= Zoe Latta =

American fashion designer

Zoe Latta is an American fashion designer and co-founder of Eckhaus Latta.
==Early life and education==
Latta grew up in Santa Cruz, California. Her childhood best friend was the architect Emma Price. Latta studied textiles at the Rhode Island School of Design, where she met her business partner, Mike Eckhaus. Latta was influenced by Susan Cianciolo, who described Latta and her business partner as "the new frontier of a voice for fashion".

==Career==

Latta began working at Opening Ceremony as a day job, collaborating with Eckhaus in a small Willamsburg studio on the side. She co-founded Eckhaus Latta in 2011 and also founded a textile design company, Prince Ruth. She relocated to Los Angeles in her late twenties. Latta told Purple magazine that her Los Angeles studio's lack of a sign reflected her understated approach to bringing her business to the community. Latta said she intended for her Whitney Museum solo show with Eckhaus, “Possessed”, to explore the boundaries between retail spaces and artistic institutions. Latta expressed surprise that their label was nominated for a CFDA award, since she believed they had not "played the game or kissed the ring". Latta noted that she learned with experience to focus production on the most promising items, rather than a hodgepodge of ideas.

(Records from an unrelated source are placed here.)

-- ==== Sys2Proof/Machine/SysRegs.lean ====
section
/-!
DEFINITION. The special registers of a logical core (Tables 3.2, 3.3, 6.1, 8.5): which numbers there are, what a
read returns, and which bits a write changes. MFS, MTS and DBG_DATA use it.
-/

namespace Sys2Proof.Machine

/-- The special registers that a core holds itself (Table 3.2). -/
def srHeld : List Nat :=
  [0x001, 0x002, 0x003, 0x010, 0x011, 0x012, 0x100, 0x101, 0x102, 0x103, 0x104, 0x105, 0x106, 0x107, 0x108, 0x110,
   0x201, 0x202, 0x203, 0x204, 0x206, 0x210, 0x220, 0x221, 0x222, 0x223, 0x301, 0x302, 0x303, 0x304, 0x306]

/-- The read-only special registers, which no MTS reaches (Table 3.2). -/
def srComputed : List Nat := [0x400, 0x401, 0x600, 0x700]

/-- Whether Table 3.2 lists a number. -/
def srListed (n : Nat) : Bool := srHeld.contains n || srComputed.contains n

/-- The bits of PSW that an MTS at a level may write (Table 6.1, R131). -/
def pswMask (level : Nat) : Word := if level = 3 then 0x7C else if level = 2 then 0x6C else 0x60

/-- The bits of a special register that an MTS at a level writes; the others keep their value. -/
def srMask (n level : Nat) : Word :=
  if n = srPSW then pswMask level
  else if n = srFPCR then 0x1FF
  else if n = srFPSR then 0x5F
  else if n = srTXSTAT then 0x7FFFFF00
  else if n = srLB ∨ n = srLE then 0xFFFFFFFFFFFFFFFE
  else if n = srCORE_CTL then 7
  else if n = 0x102 ∨ n = 0x202 ∨ n = 0x302 then 0x7FFFFF3FFF
  else if n = 0x103 ∨ n = 0x203 ∨ n = 0x303 then 0xFFFFFFFFFFFFFC00
  else if n = srTTB_S then 0xFFFFFFFFFFFFF001
  else if n = srTTB_H then 0x0FFFFFFFFFFFFFF1
  else if 0x221 ≤ n ∧ n ≤ 0x223 then 0xFFFFFFFFFFFFFFF7
  else BitVec.allOnes 64

/-- What a read of a special register of logical core `n` returns (R58). -/
def State.readSr (s : State) (n num : Nat) : Word :=
  if num = 0x400 then BitVec.ofNat 64 n
  else if num = 0x401 then s.timebase
  else if num = 0x600 then BitVec.ofNat 64 (s.zoneOf n)
  else if num = 0x700 then BitVec.ofNat 64 (s.posOf n + 64 * s.pipeOf n)
  else (s.core n).arch.getS num

/-- A core's state after a write of a special register at a level. -/
def Arch.writeSr (a : Arch) (num level : Nat) (v : Word) : Arch :=
  if srHeld.contains num then
    a.setS num ((a.getS num &&& ~~~srMask num level) ||| (v &&& srMask num level))
  else a

/-- The vector that R57 raises for a number, or none. -/
def srFault (a : Arch) (num : Nat) (write : Bool) : Option Nat :=
  if ¬ srListed num then some 0x04
  else if write ∧ num.testBit 10 then some 0x04
  else if a.level < (num / 256) % 4 then some 0x05
  else if (num = srFPCR ∨ num = srFPSR) ∧ a.sf srCORE_CTL 1 1 = 0 then some 0x06
  else none

/-! ## State of a halted core (R475) -/

/-- The architected state that DBG_SEL names: file 0 G, 1 F, 2 special register, 3 accumulator half, 4 PC. A number
that names nothing reads as zero. -/
def State.debugRead (s : State) (n file num : Nat) : Word :=
  let a := (s.core n).arch
  if file = 0 then (if num < 32 then a.getG num else 0)
  else if file = 1 then (if num < 32 then a.getF num else 0)
  else if file = 2 then (if srListed num then s.readSr n num else 0)
  else if file = 3 then
    (if num < 8 then BitVec.ofNat 64 ((a.getAcc (num / 2)).toNat >>> (64 * (num % 2))) else 0)
  else if file = 4 then a.pc
  else 0

/-- An accumulator with one 64-bit half replaced. -/
def putAccHalf (acc : BitVec 128) (half : Nat) (v : Word) : BitVec 128 :=
  if half = 0 then BitVec.ofNat 128 (acc.toNat / 2 ^ 64 * 2 ^ 64 + v.toNat)
  else BitVec.ofNat 128 (acc.toNat % 2 ^ 64 + v.toNat * 2 ^ 64)

/-- A write of that state, at M authority; bit 0 of PC is zero (Table 3.1). -/
def debugPut (a : Arch) (file num : Nat) (v : Word) : Arch :=
  if file = 0 then (if num < 32 then a.setG num v else a)
  else if file = 1 then (if num < 32 then a.setF num v else a)
  else if file = 2 then a.writeSr num 3 v
  else if file = 3 then (if num < 8 then a.setAcc (num / 2) (putAccHalf (a.getAcc (num / 2)) (num % 2) v) else a)
  else if file = 4 then { a with pc := v &&& 0xFFFFFFFFFFFFFFFE }
  else a

/-- A write of DBG_DATA reaches a halted core and its leading Wafer. -/
def State.debugWrite (s : State) (n file num : Nat) (v : Word) : State :=
  let c := s.core n
  if c.halted then
    let a := debugPut c.arch file num v
    s.setCore n { c with arch := a, wafer := a }
  else s

end Sys2Proof.Machine
end

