-- ==== Sys2Proof/Machine/RegAccess.lean ====
section
/-!
DEFINITION. Accesses to the register window: the refusals of Table 2.6 and where they are recorded, what a
register reads as, what a write changes, and the run, quiesce and soft-reset controls of a block
(*The Register Window*).
-/

namespace Sys2Proof.Machine

/-! ## The source of an access (R40, R47) -/

/-- LEVEL of BLK_CFGERR_INFO: the ESE and the service port have the authority of M (R478). -/
def srcLevel : Src → Nat
  | .core _ l => l.val
  | _ => 3

/-- SVC of BLK_CFGERR_INFO. -/
def srcSvc : Src → Bool
  | .core _ _ => false
  | _ => true

/-- The access comes from the service port. -/
def srcPort : Src → Bool
  | .svc => true
  | _ => false

/-- ZONE of BLK_CFGERR_INFO: 0 at M and for the ESE. -/
def State.srcZone (s : State) : Src → Nat
  | .core n l => if l.val < 3 then s.zoneOf n.val else 0
  | _ => 0

/-- The page whose header records a refusal (R30, R47). -/
def State.errPage (s : State) (src : Src) (p : Page) : Page :=
  if srcLevel src < 3 then ⟨.door, s.srcZone src⟩
  else match p.typ with
    | .zoneTable => zctlPage
    | .sourceArray => icPage
    | _ => p

/-- Records a refusal: CFGERR or SIZEERR, INFO_OVW, BLK_CFGERR_INFO (R36, R37). -/
def State.refusal (s : State) (src : Src) (p : Page) (off reason : Nat) : State :=
  let q := s.errPage src p
  let e := s.reg (q.base + 0x020)
  let s1 := if bit e 0 || bit e 1 then s.raiseErr q 2 else s
  (s1.raiseErr q (if reason = 6 then 1 else 0)).setReg (q.base + 0x030)
    (BitVec.ofNat 64 (off + 2 ^ 16 * reason + 2 ^ 24 * p.index + 2 ^ 40 * s.srcZone src + 2 ^ 48 * srcLevel src +
      2 ^ 50 * b2n (srcSvc src)))

/-! ## What a register reads as -/

/-- DIR_STAT: valid entries, the largest number of reserved ways in a set, eviction buffers in use. -/
def State.dirStat (s : State) : Word :=
  let resv := s.home.dir.filter (fun (x : Nat × DirEntry) => x.2.resv.isSome)
  let most := resv.foldl (fun m (x : Nat × DirEntry) =>
    let k := (resv.filter (fun (y : Nat × DirEntry) => dirSet y.1 == dirSet x.1)).length
    if m < k then k else m) 0
  BitVec.ofNat 64 (s.home.dir.length % 2 ^ 24 + 2 ^ 24 * most + 2 ^ 32 * s.home.evicting.length)

/-- DB_ZONE of zone z's doorbell page (Table 2.8). -/
def State.dbZone (s : State) (z : Nat) : Word :=
  BitVec.ofNat 64 (z + 2 ^ 8 * b2n (s.zoneValid z) + 2 ^ 9 * b2n s.glazed)

/-- A register of a block page as a read returns it: the stored word, or what the block's state gives. -/
def State.liveReg (s : State) (p : Page) (off : Nat) : Word :=
  let i := p.inst
  let stored := s.reg (p.base + off)
  match p.typ with
  | .ese => if off = 0x080 then s.evqData else if off = 0x088 then BitVec.ofNat 64 s.ese.queue.length else stored
  | .pwr => if off = 0x058 then s.ltModule else stored
  | .tilePwr => if off = 0x048 then s.tileStat i else if off = 0x058 then s.tileImax i else stored
  | .recorder => if off = 0x070 then s.recData else stored
  | .zctl => if off = 0x058 then BitVec.ofNat 64 s.zoneCount else stored
  | .position => if off = 0x058 then s.chkLast i else stored
  | .home => if off = 0x058 then s.dirStat else stored
  | .css => if off = 0x048 then s.cssStat else if off = 0x108 then s.pairStat else stored
  | .cport =>
    if off = 0x048 then s.cpStat i
    else if off = 0x078 then BitVec.ofNat 64 (s.xopen i)
    else if off = 0x108 then s.lgStat i
    else if off = 0x110 then s.lgUnit i
    else if off = 0x408 then s.path i (s.fld (bCport i) F.PT_SEL_STATION)
    else if off = 0x410 then s.ptCount i
    else stored
  | .cipher => if off = 0x048 then s.cipherStat else if off = 0x090 then s.keyInfo else stored
  | .cpipe => if off = 0x040 then s.pipeStat i else stored
  | .comp => if off = 0x048 then s.compStat else stored
  | .compressor => if off = 0x040 then s.zuStat i else stored
  | .decompressor => if off = 0x040 then s.zuStat (8 + i) else stored
  | .icGlobal => if off = 0x048 then s.icStat else stored
  | .icIface =>
    if off = 0x040 then s.icCur i
    else if off = 0x050 then s.icPend i
    else if off = 0x060 then BitVec.ofNat 64 (s.coreEvt i)
    else if 0x080 ≤ off ∧ off < 0x0C0 then s.icStk i ((off - 0x080) / 8)
    else stored
  | .door =>
    if off = 0x040 then s.dbZone i
    else if off = 0x218 ∧ ¬ s.present cipherPage then 0
    else stored
  | _ => stored

/-- A read of the source array: a zone reads an entry it does not own as zero (R32, R412). -/
def State.readSource (s : State) (src : Src) (w : Nat) : Word :=
  let n := (w - 0x680000) / 16
  if srcLevel src < 3 ∧ s.irqOwner n ≠ some (s.srcZone src) then 0 else (s.source n).word (w % 16 == 8)

/-- What a read of DBG_DATA returns: nothing for a core that is not halted, and nothing to a logical core. -/
def State.dbgData (s : State) : Word :=
  let n := s.fld bEse F.DBG_SEL_CORE
  if (s.core n).halted then s.debugRead n (s.fld bEse F.DBG_SEL_FILE) (s.fld bEse F.DBG_SEL_NUM) else 0

/-- What a read takes with it: an event queue entry, the next snapshot word, the latch of the time of day. `bad` is
the word of the next record that the recorder SRAM cannot give (R458). -/
def State.readEffect (s : State) (p : Page) (off : Nat) (bad : Option (Fin 16)) : State :=
  match p.typ with
  | .ese => if off = 0x080 then s.evqPop else s
  | .recorder => if off = 0x070 then s.recAdvance bad else if off = 0x080 then s.latchTod else s
  | _ => s

/-- A read of 8 bytes of the window but for the service window's data register (R41, Table 2.7); `w` is the offset in
the window. An access of another size is refused (reason 0x06) and reads as zero. -/
def regRead (src : Src) (size w : Nat) (bad : Option (Fin 16)) (s : State) : State × Word :=
  let w := w % 2 ^ 28
  match pageAt (w / 0x1000) with
  | none => (s, 0)
  | some p =>
    let off := w % 0x1000
    if p.typ = .zoneTable then
      if size ≠ 8 then (s.refusal src p off 6, 0) else (s, s.reg w)
    else if p.typ = .sourceArray then
      if size ≠ 8 then (s.refusal src p off 6, 0) else (s, s.readSource src w)
    else if ¬ s.present p then (s, 0)
    else if size ≠ 8 then (s.refusal src p off 6, 0)
    else if p.typ = .recorder ∧ off = 0x080 then
      let s1 := s.latchTod
      (s1, s1.reg w)
    else if p.typ = .ese ∧ off = 0x0C8 then (s, if srcSvc src then s.dbgData else 0)
    else (s.readEffect p off bad, s.liveReg p off)

/-! ## Zone and protection tables (R154) -/

/-- A write of a table word. -/
def tableWrite (src : Src) (p : Page) (w : Nat) (v : Word) (s : State) : State :=
  let off := w % 0x1000
  match ztMask w with
  | none => s.refusal src p off 7
  | some m =>
    if ¬ ztLegal w v then s.refusal src p off 2
    else if s.glazed ∧ v &&& m ≠ s.reg w then s.refusal src p off 3
    else if s.flag bZctl F.ZT_STAT_BUSY then s.refusal src p off 5
    else if s.glazed then s
    else s.setReg w (v &&& m)

/-- A write of a source array word (R412 to R414). -/
def sourceWrite (src : Src) (p : Page) (w : Nat) (v : Word) (s : State) : State :=
  let n := (w - 0x680000) / 16
  let one := w % 16 == 8
  if srcLevel src < 3 ∧ ¬ s.sourceWriteOwned (s.srcZone src) n one v then s.refusal src p (w % 0x1000) 4
  else if one then s.writeSource1 n v
  else s.writeSource0 n v

/-! ## Refusals of a block page (Table 2.6) -/

/-- The fields of a header register that a write may change. -/
def headerFields (p : Page) (off : Nat) : List Fld :=
  if off = 0x010 then (if p.typ.runFixed then [] else [F.RUN]) ++ [F.SOFT_RESET, F.QUIESCE]
  else if off = 0x020 then [F.BLK_ERR]
  else if off = 0x028 then [F.BLK_ERR_MASK]
  else if off = 0x038 then [F.BLK_SCRATCH]
  else []

/-- The fields of a register of a page, or none at an unassigned offset. Offsets 0x090 to 0x0F8 of the identity page
are reserved, as the header's read-only registers are read-only. -/
def pageFields (p : Page) (off : Nat) : Option (List Fld) :=
  if off % 8 ≠ 0 then none
  else if off < 0x040 then some (headerFields p off)
  else match findReg p.typ.regs off with
    | some r => some r.fields
    | none => if p.typ = .ident ∧ 0x090 ≤ off ∧ off < 0x100 then some [] else none

/-- A field that a write may change. -/
def writable (f : Fld) : Bool :=
  match f.acc with
  | .ro => false
  | _ => true

/-- A value is one of those that a field's list allows. -/
def inRanges : List (Nat × Nat) → Nat → Bool
  | [], _ => false
  | (lo, hi) :: rest, n => (decide (lo ≤ n) && decide (n ≤ hi)) || inRanges rest n

/-- A write places a reserved value in a field (R39, R524). -/
def reservedIn (v : Word) (f : Fld) : Bool :=
  writable f && !f.legal.isEmpty && !inRanges f.legal (bits v f.lo f.width) &&
  (match f.force with
   | some (lo, width) => bits v lo width != 0
   | none => true)

/-- A write places a reserved value in a field of a page: the table's, a way mask of fewer than two ways (R203), and
the engine that the part does not have (R358). -/
def State.reservedWrite (s : State) (p : Page) (off : Nat) (v : Word) (fs : List Fld) : Bool :=
  fs.any (reservedIn v) ||
  (match p.typ with
   | .position => off == 0x108 && !(waysLegal (bits v F.L2_WAYS_WAYS_A.lo F.L2_WAYS_WAYS_A.width) &&
       waysLegal (bits v F.L2_WAYS_WAYS_B.lo F.L2_WAYS_WAYS_B.width))
   | .l3 => off == 0x048 && !waysLegal (bits v F.L3_WAYS_WAYS.lo F.L3_WAYS_WAYS.width)
   | .css => off == 0x100 && bit v 0 && !s.present (engPage 1)
   | _ => false)

/-- A zone has descriptor rings of an engine (R375, R400). -/
def State.hasRings (s : State) (comp : Bool) (z : Nat) : Bool := bit (s.reg (dBase comp + 0x800 + 8 * z)) 0

/-- A write of a doorbell page names a resource that the Glaze does not give to its zone (R46). -/
def State.notOwned (s : State) (p : Page) (off : Nat) (v : Word) : Bool :=
  match p.typ with
  | .door =>
    let z := p.inst
    if 0x080 ≤ off ∧ off < 0x100 then decide (zrtCount (s.zrt z) ≤ (off - 0x080) / 8)
    else if 0x100 ≤ off ∧ off < 0x140 then s.present cipherPage && !s.hasRings false z
    else if 0x140 ≤ off ∧ off < 0x180 then s.present compPage && !s.hasRings true z
    else if off = 0x200 then s.present cipherPage && keyNotOwned s z v
    else if 0x300 ≤ off ∧ off < 0x500 then
      let e := s.reg (ztCoreZone + 8 * ((off - 0x300) / 8))
      !(bit e 8 && bits e 0 8 == z)
    else false
  | _ => false

/-- The ESE-page writes that a source may not make, and the commands that the mode refuses. -/
def State.eseRefused (s : State) (src : Src) (off : Nat) (v : Word) (fs : List Fld) : List Fld :=
  if off = 0x048 then
    let ok := match src with
      | .core _ _ => s.modeCmdOk (bits v 0 4) false
      | .svc => s.modeCmdOk (bits v 0 4) true
      | .ese => bits v 0 4 != 2 && s.modeCmdOk (bits v 0 4) false
    if ok then [] else fs
  else if off = 0x050 then
    if srcSvc src ∨ bit v 0 = s.split then [] else [F.BOOT_OPT_SPLIT]
  else if off = 0x068 then (if s.mode = 3 then [] else fs)
  else if off = 0x0B0 then
    if bits v 8 2 = 0 ∧ srcSvc src then []
    else if srcPort src ∧ 4 ≤ s.mode ∧ s.mode ≤ 8 ∧ s.flag bEse F.BOOT_OPT_DEBUG_EN then [] else fs
  else if (off = 0x090 ∨ off = 0x098 ∨ off = 0x0A0 ∨ off = 0x0C0 ∨ off = 0x0C8) ∧ ¬ srcSvc src then fs
  else []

Latta's Substack newsletter "Rotting at the Vine" has touched on topics including "pharma swag", medical-branded items worn as fashion, which she called "silly byproducts of our sick sad world".

==Personal life==
Latta told Vogue she was balancing career and motherhood after having a son with her partner, sculptor and winemaker Riley O'Neill. Latta became a parent during the pandemic, just after losing her father.